**Directions:** Take the lines below beginning at the line that has "NBF_CTRL | NBF_STATUS" and stopping after the line that has "LKT_WINDOW_W5 | LKT_WINDOW_CTRL", and print them exactly as they are, with no other lines.

**Information shown:**

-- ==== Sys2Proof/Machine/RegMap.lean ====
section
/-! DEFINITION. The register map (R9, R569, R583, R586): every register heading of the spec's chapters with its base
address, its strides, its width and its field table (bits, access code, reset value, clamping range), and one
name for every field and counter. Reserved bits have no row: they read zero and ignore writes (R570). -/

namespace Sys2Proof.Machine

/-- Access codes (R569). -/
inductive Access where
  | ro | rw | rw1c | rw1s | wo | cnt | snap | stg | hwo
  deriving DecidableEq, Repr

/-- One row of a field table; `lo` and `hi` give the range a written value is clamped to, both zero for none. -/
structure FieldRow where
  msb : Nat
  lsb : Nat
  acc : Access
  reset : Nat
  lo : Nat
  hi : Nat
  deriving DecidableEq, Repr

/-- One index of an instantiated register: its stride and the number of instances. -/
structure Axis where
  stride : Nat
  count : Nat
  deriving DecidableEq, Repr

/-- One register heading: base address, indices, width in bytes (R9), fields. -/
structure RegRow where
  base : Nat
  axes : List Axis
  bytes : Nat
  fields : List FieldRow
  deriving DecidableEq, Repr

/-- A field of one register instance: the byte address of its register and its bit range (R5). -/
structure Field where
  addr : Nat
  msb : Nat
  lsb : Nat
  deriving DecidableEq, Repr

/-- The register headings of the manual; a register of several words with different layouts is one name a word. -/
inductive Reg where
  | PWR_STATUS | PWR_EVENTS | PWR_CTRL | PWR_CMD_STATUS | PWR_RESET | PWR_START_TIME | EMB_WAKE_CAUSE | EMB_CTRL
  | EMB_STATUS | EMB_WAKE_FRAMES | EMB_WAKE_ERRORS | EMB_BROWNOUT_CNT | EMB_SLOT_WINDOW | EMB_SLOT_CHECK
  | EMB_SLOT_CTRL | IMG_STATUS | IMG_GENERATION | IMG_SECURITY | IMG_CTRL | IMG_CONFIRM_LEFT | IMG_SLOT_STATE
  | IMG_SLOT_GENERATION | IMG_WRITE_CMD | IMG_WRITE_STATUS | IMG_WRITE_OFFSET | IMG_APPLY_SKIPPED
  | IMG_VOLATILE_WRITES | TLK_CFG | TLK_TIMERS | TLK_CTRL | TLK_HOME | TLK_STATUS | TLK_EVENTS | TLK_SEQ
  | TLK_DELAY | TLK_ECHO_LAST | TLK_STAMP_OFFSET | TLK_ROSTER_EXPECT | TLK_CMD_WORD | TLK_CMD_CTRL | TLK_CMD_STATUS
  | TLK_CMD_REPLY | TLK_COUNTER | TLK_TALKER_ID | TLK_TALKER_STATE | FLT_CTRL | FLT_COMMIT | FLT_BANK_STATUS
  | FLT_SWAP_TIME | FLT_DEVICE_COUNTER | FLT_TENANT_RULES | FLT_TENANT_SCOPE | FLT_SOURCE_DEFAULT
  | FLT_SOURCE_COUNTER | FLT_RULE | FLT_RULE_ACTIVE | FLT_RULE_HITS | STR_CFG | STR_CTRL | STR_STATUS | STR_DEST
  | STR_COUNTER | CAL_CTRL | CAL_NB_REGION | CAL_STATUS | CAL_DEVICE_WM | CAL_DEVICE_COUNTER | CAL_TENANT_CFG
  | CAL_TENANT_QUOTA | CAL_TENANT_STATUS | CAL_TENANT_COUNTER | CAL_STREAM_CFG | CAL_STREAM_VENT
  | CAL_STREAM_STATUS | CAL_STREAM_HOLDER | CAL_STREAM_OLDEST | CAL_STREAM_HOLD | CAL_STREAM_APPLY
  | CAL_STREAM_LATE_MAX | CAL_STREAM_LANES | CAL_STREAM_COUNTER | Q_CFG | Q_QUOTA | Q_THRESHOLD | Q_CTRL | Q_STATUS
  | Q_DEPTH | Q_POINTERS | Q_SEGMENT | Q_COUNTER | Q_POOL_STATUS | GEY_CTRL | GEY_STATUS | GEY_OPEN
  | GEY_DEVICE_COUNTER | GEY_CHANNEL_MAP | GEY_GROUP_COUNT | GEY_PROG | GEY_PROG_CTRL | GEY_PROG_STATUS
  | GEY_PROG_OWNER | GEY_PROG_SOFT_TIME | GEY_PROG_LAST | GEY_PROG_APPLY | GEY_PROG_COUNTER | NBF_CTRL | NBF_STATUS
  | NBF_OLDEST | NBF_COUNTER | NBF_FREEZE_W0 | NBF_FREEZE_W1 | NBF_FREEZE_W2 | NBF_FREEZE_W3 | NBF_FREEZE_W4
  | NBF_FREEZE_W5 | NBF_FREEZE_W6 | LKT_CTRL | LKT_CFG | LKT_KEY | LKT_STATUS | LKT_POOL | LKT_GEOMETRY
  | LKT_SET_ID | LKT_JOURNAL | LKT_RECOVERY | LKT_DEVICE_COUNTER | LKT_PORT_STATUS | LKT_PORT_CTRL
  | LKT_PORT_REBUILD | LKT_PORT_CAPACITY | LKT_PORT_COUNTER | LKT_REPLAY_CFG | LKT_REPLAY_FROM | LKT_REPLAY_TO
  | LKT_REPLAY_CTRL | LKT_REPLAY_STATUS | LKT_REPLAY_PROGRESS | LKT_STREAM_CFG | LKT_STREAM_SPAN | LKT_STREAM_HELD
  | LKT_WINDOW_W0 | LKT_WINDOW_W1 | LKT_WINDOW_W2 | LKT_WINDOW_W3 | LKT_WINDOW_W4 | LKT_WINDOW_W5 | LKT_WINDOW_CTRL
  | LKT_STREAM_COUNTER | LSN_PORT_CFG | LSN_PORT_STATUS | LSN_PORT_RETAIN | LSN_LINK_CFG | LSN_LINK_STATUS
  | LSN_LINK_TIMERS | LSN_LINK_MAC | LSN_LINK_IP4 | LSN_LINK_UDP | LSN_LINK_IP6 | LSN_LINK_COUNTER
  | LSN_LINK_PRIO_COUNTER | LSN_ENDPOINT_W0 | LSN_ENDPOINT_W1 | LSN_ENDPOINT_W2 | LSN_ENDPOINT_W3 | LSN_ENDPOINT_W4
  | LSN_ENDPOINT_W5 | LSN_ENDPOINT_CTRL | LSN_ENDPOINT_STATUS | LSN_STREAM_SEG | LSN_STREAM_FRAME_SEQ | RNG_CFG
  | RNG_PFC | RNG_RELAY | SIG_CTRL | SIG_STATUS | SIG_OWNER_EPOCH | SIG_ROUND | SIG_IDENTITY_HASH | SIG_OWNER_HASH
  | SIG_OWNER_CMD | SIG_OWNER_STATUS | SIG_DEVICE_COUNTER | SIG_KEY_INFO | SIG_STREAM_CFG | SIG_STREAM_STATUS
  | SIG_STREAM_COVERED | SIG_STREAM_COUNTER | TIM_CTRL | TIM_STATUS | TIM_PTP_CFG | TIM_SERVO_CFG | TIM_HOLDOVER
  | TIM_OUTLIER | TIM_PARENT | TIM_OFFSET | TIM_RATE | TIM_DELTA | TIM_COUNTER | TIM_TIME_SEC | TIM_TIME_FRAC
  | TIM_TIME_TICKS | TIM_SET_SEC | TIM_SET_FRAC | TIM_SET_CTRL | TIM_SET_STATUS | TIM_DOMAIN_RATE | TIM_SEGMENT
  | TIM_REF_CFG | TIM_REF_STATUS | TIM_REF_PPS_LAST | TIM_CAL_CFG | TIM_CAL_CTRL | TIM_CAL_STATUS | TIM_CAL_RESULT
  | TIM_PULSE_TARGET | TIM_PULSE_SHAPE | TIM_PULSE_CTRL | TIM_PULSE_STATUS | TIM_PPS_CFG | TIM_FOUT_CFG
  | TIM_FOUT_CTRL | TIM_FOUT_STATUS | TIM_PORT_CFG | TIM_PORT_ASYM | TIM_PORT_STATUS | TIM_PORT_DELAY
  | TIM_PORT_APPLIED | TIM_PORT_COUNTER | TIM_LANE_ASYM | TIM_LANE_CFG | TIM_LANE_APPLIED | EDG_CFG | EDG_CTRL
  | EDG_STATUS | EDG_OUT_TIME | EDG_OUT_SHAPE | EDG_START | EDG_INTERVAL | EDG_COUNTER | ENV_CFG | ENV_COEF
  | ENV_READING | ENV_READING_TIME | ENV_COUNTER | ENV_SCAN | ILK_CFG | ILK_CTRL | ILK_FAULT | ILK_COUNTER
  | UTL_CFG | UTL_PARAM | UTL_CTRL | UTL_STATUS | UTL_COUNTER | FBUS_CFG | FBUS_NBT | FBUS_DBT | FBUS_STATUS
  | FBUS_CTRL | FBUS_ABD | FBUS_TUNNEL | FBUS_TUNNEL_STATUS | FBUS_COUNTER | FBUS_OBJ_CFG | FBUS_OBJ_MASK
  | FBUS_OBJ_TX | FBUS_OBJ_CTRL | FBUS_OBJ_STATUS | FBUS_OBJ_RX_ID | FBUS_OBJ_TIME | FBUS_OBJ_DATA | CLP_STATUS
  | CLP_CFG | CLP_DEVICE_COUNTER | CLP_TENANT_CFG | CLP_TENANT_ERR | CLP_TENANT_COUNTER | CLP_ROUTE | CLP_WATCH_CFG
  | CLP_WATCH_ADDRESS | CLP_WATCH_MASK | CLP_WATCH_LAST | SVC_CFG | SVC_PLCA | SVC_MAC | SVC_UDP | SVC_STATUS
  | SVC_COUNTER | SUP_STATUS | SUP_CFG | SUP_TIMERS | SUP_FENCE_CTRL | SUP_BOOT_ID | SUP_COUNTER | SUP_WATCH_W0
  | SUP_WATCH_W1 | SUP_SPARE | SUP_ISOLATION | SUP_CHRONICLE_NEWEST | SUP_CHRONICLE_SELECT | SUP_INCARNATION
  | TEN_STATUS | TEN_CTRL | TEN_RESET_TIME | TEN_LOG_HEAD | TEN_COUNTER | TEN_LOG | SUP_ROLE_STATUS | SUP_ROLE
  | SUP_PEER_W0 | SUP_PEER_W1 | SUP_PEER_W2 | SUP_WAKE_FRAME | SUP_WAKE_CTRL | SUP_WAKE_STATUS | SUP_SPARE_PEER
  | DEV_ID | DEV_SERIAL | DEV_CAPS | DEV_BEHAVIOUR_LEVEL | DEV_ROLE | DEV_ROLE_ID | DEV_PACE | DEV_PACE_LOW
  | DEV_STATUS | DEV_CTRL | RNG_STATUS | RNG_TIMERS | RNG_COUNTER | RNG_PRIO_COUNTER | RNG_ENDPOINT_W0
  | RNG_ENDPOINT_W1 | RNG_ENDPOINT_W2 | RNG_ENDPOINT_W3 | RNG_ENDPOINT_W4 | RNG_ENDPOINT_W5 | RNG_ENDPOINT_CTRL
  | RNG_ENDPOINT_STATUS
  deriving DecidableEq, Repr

**Answer box:**
  | GEY_PROG_OWNER | GEY_PROG_SOFT_TIME | GEY_PROG_LAST | GEY_PROG_APPLY | GEY_PROG_COUNTER | NBF_CTRL | NBF_STATUS
  | NBF_OLDEST | NBF_COUNTER | NBF_FREEZE_W0 | NBF_FREEZE_W1 | NBF_FREEZE_W2 | NBF_FREEZE_W3 | NBF_FREEZE_W4
  | NBF_FREEZE_W5 | NBF_FREEZE_W6 | LKT_CTRL | LKT_CFG | LKT_KEY | LKT_STATUS | LKT_POOL | LKT_GEOMETRY
  | LKT_SET_ID | LKT_JOURNAL | LKT_RECOVERY | LKT_DEVICE_COUNTER | LKT_PORT_STATUS | LKT_PORT_CTRL
  | LKT_PORT_REBUILD | LKT_PORT_CAPACITY | LKT_PORT_COUNTER | LKT_REPLAY_CFG | LKT_REPLAY_FROM | LKT_REPLAY_TO
  | LKT_REPLAY_CTRL | LKT_REPLAY_STATUS | LKT_REPLAY_PROGRESS | LKT_STREAM_CFG | LKT_STREAM_SPAN | LKT_STREAM_HELD
  | LKT_WINDOW_W0 | LKT_WINDOW_W1 | LKT_WINDOW_W2 | LKT_WINDOW_W3 | LKT_WINDOW_W4 | LKT_WINDOW_W5 | LKT_WINDOW_CTRL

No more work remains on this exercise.